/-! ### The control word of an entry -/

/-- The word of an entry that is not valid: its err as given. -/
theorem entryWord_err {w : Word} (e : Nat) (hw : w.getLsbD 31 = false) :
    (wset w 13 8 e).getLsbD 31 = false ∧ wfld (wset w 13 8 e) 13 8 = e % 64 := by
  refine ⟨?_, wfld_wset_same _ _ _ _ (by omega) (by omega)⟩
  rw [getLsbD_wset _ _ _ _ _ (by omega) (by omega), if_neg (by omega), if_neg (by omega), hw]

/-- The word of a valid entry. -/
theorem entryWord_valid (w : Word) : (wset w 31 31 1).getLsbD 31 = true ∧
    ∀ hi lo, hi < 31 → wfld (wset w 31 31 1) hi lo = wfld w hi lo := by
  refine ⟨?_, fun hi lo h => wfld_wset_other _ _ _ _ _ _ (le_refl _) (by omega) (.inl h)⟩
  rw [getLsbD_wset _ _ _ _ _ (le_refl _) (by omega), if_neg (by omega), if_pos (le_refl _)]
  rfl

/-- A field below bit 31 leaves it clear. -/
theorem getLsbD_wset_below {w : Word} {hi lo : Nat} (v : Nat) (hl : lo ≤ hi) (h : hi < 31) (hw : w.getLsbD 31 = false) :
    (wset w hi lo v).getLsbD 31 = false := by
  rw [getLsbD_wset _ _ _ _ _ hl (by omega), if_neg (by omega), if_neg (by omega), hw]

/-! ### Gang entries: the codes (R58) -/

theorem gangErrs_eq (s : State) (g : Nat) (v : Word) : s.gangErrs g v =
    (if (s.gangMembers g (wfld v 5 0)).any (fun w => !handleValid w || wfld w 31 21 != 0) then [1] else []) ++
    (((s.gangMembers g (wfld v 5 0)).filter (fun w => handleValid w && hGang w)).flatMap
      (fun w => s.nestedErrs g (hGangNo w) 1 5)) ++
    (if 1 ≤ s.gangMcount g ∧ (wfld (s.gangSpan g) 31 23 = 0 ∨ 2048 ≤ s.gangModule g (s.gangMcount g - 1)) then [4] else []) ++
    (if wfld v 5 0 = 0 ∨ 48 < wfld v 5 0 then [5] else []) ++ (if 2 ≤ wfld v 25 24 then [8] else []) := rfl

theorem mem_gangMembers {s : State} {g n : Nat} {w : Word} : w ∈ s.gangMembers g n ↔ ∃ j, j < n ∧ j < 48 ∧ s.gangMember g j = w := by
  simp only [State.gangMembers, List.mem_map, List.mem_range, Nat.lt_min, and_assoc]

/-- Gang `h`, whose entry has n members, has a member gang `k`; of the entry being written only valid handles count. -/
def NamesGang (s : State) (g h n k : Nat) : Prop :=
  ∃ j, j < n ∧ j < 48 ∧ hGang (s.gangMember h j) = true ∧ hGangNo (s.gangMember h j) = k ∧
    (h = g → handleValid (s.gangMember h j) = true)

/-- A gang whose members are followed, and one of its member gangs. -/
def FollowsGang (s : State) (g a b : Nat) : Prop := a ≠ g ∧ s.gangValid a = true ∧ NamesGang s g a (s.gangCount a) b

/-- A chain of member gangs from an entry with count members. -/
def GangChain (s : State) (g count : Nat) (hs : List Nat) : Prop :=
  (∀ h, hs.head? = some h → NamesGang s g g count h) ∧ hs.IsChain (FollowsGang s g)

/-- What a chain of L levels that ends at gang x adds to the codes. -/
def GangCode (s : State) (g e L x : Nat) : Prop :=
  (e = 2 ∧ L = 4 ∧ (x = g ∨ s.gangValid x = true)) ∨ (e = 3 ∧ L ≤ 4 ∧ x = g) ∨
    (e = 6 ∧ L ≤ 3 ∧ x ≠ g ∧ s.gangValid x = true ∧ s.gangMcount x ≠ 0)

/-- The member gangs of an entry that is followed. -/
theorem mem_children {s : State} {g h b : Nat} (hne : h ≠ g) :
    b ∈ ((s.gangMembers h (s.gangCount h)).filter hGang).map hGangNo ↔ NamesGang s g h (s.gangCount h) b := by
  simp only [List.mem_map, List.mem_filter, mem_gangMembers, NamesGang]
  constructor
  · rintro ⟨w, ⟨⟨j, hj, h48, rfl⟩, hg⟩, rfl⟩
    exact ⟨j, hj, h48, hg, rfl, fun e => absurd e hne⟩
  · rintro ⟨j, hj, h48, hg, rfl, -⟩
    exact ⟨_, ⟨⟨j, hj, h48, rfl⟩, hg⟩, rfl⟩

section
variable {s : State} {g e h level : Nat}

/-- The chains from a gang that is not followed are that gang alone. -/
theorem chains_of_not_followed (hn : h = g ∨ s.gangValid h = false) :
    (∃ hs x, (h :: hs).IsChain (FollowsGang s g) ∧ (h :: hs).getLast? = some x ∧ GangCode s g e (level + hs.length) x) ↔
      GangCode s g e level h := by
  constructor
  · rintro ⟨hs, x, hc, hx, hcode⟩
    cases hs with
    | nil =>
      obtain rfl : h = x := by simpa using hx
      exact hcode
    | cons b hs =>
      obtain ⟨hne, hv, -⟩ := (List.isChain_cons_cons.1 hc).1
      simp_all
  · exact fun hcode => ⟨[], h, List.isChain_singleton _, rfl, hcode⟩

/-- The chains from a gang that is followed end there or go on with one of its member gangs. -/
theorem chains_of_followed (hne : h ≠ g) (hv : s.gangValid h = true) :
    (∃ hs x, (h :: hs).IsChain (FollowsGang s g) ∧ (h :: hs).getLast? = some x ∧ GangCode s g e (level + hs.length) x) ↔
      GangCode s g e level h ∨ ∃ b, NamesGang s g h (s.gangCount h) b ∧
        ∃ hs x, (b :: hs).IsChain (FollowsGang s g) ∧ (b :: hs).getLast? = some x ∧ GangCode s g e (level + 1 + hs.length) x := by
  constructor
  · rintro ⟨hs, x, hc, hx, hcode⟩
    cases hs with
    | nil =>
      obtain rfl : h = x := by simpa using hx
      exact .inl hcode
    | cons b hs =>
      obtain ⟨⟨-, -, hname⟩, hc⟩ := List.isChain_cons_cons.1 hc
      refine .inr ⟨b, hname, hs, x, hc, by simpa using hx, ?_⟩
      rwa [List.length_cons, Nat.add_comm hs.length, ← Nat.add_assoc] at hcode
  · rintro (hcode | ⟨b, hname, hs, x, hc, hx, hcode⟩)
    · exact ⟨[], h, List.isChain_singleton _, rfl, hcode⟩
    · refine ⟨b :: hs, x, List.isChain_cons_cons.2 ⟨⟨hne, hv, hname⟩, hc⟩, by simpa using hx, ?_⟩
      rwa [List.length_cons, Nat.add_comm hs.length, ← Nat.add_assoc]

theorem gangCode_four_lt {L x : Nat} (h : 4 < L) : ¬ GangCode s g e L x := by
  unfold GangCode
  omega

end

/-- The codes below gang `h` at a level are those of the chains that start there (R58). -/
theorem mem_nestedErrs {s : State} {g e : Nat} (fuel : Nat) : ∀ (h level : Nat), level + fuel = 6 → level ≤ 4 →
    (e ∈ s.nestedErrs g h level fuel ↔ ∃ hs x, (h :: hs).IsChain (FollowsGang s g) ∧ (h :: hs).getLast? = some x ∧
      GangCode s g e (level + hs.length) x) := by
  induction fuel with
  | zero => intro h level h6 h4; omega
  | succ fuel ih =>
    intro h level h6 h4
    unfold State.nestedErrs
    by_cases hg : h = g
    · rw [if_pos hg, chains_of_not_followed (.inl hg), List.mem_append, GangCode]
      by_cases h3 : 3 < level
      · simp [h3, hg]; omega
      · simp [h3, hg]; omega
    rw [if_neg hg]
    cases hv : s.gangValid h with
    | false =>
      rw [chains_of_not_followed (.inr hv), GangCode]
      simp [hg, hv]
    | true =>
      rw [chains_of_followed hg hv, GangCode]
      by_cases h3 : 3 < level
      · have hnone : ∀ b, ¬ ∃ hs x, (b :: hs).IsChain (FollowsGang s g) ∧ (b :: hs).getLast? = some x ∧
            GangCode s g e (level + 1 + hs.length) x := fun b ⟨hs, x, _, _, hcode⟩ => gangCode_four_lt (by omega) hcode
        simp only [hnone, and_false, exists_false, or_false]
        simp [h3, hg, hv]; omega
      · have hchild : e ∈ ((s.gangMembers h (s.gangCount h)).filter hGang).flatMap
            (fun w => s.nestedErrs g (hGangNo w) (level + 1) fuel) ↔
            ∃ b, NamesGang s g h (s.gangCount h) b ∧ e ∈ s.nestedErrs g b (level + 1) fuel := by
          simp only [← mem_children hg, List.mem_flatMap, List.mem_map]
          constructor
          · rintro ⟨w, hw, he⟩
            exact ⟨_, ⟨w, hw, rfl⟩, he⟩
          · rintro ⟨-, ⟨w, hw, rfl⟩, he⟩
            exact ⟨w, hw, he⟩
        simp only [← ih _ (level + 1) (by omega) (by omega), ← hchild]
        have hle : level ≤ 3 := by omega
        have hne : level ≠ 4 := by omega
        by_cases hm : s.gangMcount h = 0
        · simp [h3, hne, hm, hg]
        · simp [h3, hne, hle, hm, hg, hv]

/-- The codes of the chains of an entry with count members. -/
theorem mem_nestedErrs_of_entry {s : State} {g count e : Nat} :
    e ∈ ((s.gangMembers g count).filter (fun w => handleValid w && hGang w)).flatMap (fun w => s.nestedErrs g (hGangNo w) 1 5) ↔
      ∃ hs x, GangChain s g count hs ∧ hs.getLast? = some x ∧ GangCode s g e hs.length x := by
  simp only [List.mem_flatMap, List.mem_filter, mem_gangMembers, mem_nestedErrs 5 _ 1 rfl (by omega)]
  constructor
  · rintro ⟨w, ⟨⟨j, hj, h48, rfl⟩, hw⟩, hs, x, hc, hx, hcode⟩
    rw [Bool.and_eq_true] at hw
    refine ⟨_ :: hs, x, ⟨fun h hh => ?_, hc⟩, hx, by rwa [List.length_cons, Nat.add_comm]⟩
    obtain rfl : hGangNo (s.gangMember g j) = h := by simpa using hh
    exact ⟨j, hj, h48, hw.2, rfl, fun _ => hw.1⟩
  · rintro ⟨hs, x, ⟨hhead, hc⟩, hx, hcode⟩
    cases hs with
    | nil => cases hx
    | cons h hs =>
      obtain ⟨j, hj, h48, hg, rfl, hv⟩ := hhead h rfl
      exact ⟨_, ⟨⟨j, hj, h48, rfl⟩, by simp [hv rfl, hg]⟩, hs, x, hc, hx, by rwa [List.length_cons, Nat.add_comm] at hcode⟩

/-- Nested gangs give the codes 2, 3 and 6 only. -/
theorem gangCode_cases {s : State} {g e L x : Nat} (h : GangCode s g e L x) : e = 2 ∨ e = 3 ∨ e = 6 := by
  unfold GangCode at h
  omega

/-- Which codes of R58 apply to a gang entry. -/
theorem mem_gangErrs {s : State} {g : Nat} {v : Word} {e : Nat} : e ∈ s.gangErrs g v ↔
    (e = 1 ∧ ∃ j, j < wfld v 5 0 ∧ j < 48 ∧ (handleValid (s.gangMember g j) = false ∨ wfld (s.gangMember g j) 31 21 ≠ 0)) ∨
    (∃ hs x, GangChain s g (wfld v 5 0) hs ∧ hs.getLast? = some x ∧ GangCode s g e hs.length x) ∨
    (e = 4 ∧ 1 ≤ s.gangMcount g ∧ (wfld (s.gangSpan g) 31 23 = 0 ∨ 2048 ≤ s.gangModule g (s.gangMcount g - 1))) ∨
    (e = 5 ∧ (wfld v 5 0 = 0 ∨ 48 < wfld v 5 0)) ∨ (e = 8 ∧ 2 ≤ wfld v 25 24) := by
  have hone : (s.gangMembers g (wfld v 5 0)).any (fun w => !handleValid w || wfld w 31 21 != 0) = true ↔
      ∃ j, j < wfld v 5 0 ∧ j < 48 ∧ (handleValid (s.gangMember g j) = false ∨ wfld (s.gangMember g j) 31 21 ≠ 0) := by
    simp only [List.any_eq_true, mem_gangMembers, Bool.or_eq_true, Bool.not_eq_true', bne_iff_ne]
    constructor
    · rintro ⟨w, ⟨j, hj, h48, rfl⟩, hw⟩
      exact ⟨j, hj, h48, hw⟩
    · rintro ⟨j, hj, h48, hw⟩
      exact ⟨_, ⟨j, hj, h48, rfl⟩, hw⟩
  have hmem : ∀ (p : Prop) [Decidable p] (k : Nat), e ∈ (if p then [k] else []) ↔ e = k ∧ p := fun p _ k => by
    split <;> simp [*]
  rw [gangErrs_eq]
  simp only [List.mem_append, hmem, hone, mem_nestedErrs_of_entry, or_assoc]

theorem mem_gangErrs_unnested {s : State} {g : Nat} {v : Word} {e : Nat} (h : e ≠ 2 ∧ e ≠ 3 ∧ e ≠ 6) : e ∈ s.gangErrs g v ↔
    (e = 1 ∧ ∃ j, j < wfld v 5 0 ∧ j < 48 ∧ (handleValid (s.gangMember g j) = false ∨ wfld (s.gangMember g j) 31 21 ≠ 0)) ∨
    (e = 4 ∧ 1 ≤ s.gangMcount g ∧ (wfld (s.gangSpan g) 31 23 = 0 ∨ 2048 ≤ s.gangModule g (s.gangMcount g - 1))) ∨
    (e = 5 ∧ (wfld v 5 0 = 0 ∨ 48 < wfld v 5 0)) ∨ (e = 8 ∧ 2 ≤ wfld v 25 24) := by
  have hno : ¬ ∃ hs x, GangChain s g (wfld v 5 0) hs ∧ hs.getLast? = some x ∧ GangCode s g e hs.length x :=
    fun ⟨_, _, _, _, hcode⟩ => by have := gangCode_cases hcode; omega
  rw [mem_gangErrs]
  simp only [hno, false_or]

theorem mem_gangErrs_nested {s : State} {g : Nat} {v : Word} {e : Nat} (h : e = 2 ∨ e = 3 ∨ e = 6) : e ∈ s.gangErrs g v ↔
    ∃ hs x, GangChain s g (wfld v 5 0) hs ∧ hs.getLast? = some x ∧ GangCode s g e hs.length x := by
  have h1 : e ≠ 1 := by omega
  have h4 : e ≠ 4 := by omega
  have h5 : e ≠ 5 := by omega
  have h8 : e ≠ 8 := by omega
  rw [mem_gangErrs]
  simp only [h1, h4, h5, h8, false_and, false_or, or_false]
* * *
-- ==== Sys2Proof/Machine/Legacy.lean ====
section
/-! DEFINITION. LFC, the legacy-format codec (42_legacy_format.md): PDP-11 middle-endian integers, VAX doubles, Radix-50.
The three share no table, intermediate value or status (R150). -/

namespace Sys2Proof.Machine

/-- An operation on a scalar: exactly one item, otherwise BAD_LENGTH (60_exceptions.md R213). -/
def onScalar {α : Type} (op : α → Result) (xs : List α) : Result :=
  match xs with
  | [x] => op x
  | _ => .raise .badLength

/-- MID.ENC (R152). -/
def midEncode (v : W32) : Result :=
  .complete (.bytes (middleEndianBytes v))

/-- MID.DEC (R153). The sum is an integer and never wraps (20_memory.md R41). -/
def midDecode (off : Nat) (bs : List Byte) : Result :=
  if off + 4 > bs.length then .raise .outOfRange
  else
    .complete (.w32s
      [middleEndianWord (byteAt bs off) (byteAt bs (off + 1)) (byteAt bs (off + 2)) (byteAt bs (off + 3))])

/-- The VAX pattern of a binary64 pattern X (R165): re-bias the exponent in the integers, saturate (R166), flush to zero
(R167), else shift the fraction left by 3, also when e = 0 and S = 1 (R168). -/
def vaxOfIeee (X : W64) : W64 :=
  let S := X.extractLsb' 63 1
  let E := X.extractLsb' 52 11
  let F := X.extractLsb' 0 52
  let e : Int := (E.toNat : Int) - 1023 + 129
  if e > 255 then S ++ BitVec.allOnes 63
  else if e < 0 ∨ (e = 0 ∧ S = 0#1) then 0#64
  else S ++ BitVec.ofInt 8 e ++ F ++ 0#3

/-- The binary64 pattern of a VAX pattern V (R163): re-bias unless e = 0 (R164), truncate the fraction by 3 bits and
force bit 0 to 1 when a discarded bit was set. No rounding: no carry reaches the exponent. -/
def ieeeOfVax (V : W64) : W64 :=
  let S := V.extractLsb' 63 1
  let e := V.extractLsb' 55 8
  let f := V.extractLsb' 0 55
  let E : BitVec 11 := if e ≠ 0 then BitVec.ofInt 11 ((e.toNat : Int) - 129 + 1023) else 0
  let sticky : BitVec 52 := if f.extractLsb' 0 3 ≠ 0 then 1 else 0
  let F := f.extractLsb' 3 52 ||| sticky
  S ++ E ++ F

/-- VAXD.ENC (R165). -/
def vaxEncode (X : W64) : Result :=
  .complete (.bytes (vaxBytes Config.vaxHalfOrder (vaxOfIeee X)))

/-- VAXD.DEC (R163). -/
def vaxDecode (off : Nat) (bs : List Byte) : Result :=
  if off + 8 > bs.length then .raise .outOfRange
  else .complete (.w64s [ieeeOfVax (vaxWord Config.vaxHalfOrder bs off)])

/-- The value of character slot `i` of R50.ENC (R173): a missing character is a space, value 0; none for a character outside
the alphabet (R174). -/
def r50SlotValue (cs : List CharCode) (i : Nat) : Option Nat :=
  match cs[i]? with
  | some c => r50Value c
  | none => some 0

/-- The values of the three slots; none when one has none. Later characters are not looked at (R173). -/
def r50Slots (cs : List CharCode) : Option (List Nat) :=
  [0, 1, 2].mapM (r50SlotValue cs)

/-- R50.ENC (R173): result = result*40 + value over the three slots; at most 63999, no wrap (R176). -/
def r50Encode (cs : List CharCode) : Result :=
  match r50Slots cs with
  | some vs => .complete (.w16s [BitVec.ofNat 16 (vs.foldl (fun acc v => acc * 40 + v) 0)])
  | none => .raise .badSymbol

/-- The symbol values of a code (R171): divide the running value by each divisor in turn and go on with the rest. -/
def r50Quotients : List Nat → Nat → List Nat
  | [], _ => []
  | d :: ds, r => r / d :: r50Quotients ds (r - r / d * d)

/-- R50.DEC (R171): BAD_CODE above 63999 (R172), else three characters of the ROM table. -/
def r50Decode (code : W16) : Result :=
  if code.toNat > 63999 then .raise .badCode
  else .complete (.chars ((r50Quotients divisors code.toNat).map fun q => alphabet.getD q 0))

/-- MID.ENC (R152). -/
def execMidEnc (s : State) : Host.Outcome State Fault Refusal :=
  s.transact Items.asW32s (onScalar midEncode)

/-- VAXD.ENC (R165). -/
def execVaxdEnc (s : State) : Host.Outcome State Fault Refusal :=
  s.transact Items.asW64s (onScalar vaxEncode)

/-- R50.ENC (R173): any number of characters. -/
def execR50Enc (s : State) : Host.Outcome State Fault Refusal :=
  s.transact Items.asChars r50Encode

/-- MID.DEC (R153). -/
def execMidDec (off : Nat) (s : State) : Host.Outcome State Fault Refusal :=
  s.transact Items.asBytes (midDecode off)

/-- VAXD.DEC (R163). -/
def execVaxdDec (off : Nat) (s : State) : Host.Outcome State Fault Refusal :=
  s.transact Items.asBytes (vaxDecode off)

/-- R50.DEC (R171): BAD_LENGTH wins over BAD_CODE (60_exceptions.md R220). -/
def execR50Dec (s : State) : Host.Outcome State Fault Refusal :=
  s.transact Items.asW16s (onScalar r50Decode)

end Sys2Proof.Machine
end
...
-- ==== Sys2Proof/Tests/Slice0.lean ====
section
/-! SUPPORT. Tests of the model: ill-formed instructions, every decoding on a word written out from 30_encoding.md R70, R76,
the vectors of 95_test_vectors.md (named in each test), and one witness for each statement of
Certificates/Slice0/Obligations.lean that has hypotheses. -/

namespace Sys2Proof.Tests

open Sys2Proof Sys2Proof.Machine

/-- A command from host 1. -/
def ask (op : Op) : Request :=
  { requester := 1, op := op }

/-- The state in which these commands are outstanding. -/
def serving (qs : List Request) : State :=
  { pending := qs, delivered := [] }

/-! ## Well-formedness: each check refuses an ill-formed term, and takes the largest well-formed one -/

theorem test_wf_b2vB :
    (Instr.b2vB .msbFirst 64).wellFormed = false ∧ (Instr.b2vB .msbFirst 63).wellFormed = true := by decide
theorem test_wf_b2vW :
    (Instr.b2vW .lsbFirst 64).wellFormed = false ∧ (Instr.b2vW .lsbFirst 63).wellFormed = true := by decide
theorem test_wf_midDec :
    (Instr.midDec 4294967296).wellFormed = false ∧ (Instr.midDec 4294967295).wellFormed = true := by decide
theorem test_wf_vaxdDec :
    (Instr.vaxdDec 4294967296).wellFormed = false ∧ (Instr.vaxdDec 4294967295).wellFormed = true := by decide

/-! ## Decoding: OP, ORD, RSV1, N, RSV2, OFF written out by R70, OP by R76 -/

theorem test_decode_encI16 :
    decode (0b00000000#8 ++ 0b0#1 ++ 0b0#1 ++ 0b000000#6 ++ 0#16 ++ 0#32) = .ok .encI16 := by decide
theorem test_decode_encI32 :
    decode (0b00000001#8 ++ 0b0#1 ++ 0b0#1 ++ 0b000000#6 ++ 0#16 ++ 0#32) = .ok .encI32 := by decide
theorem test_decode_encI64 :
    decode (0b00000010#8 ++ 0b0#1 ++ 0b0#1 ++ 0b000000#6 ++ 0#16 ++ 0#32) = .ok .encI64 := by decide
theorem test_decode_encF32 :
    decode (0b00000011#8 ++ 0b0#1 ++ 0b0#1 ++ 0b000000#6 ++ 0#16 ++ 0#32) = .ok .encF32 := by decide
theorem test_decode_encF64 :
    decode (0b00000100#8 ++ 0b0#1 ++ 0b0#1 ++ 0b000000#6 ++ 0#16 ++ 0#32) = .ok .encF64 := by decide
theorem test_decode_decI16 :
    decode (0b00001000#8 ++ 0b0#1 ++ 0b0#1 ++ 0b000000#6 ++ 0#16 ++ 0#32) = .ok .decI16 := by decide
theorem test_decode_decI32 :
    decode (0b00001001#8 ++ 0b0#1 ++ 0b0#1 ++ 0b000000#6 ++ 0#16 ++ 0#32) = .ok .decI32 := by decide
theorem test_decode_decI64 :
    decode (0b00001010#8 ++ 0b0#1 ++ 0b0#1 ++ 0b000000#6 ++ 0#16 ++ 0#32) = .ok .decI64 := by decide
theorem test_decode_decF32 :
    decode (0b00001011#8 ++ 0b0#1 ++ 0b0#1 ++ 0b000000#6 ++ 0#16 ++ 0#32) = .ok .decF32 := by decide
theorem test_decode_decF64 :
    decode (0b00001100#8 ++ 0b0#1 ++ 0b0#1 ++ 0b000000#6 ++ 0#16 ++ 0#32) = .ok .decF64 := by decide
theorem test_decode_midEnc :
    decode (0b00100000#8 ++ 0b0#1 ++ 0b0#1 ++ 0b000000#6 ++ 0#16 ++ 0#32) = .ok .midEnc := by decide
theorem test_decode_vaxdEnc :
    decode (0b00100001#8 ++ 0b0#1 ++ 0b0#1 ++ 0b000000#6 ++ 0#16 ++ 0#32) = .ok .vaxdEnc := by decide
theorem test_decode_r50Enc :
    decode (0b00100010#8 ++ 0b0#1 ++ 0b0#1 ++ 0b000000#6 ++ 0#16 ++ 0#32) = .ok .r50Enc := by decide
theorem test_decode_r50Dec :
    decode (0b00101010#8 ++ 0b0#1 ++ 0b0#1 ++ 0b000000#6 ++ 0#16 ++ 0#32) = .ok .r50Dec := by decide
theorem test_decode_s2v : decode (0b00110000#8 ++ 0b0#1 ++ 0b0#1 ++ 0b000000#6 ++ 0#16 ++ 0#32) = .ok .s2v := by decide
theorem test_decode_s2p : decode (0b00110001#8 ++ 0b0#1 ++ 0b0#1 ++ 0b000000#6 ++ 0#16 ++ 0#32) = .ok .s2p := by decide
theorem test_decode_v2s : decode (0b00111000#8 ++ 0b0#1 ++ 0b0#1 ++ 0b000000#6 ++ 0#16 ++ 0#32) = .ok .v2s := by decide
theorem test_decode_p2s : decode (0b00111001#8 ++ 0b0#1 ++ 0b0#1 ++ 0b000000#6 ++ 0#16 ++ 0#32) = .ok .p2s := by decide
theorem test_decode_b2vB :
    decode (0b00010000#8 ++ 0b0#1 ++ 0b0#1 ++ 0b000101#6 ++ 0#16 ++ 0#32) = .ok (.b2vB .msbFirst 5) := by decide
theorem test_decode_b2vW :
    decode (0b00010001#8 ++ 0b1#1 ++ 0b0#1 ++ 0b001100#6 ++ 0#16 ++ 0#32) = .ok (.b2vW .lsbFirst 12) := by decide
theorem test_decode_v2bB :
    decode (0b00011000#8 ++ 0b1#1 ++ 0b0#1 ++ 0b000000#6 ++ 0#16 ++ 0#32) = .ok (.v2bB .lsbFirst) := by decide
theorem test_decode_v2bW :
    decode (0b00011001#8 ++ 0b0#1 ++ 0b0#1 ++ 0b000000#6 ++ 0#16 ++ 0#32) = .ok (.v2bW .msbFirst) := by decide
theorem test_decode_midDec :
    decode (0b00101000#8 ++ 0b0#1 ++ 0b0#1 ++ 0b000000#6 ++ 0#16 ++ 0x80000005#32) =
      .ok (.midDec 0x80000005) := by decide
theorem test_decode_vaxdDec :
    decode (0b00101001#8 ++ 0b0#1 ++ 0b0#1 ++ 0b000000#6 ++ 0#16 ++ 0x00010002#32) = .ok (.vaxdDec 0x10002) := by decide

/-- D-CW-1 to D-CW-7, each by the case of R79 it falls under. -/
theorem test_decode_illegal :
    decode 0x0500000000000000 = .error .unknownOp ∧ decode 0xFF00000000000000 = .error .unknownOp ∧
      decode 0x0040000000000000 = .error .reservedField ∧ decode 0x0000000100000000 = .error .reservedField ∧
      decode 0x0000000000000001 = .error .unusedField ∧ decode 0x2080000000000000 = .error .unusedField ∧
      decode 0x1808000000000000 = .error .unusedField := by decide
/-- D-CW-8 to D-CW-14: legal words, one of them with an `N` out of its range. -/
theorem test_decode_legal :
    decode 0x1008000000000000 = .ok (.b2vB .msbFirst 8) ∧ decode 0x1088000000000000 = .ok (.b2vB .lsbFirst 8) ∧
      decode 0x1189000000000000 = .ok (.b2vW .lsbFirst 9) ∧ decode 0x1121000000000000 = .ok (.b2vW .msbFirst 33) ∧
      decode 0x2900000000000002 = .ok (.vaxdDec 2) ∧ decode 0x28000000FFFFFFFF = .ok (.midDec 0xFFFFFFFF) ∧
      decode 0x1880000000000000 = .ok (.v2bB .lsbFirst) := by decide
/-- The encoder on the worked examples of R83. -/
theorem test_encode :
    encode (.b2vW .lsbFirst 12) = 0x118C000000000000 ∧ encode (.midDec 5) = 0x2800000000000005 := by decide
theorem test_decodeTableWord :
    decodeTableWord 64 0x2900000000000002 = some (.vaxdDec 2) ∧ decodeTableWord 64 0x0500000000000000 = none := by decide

**TASK TO CARRY OUT**
From the line that has "an entry -/" through the line that has "g j = w := by", copy every line exactly as it appears above, and leave out all others.

**ANSWER TO THE PROBLEM**
/-! ### The control word of an entry -/

/-- The word of an entry that is not valid: its err as given. -/
theorem entryWord_err {w : Word} (e : Nat) (hw : w.getLsbD 31 = false) :
    (wset w 13 8 e).getLsbD 31 = false ∧ wfld (wset w 13 8 e) 13 8 = e % 64 := by
  refine ⟨?_, wfld_wset_same _ _ _ _ (by omega) (by omega)⟩
  rw [getLsbD_wset _ _ _ _ _ (by omega) (by omega), if_neg (by omega), if_neg (by omega), hw]

/-- The word of a valid entry. -/
theorem entryWord_valid (w : Word) : (wset w 31 31 1).getLsbD 31 = true ∧
    ∀ hi lo, hi < 31 → wfld (wset w 31 31 1) hi lo = wfld w hi lo := by
  refine ⟨?_, fun hi lo h => wfld_wset_other _ _ _ _ _ _ (le_refl _) (by omega) (.inl h)⟩
  rw [getLsbD_wset _ _ _ _ _ (le_refl _) (by omega), if_neg (by omega), if_pos (le_refl _)]
  rfl

/-- A field below bit 31 leaves it clear. -/
theorem getLsbD_wset_below {w : Word} {hi lo : Nat} (v : Nat) (hl : lo ≤ hi) (h : hi < 31) (hw : w.getLsbD 31 = false) :
    (wset w hi lo v).getLsbD 31 = false := by
  rw [getLsbD_wset _ _ _ _ _ hl (by omega), if_neg (by omega), if_neg (by omega), hw]

/-! ### Gang entries: the codes (R58) -/

theorem gangErrs_eq (s : State) (g : Nat) (v : Word) : s.gangErrs g v =
    (if (s.gangMembers g (wfld v 5 0)).any (fun w => !handleValid w || wfld w 31 21 != 0) then [1] else []) ++
    (((s.gangMembers g (wfld v 5 0)).filter (fun w => handleValid w && hGang w)).flatMap
      (fun w => s.nestedErrs g (hGangNo w) 1 5)) ++
    (if 1 ≤ s.gangMcount g ∧ (wfld (s.gangSpan g) 31 23 = 0 ∨ 2048 ≤ s.gangModule g (s.gangMcount g - 1)) then [4] else []) ++
    (if wfld v 5 0 = 0 ∨ 48 < wfld v 5 0 then [5] else []) ++ (if 2 ≤ wfld v 25 24 then [8] else []) := rfl

theorem mem_gangMembers {s : State} {g n : Nat} {w : Word} : w ∈ s.gangMembers g n ↔ ∃ j, j < n ∧ j < 48 ∧ s.gangMember g j = w := by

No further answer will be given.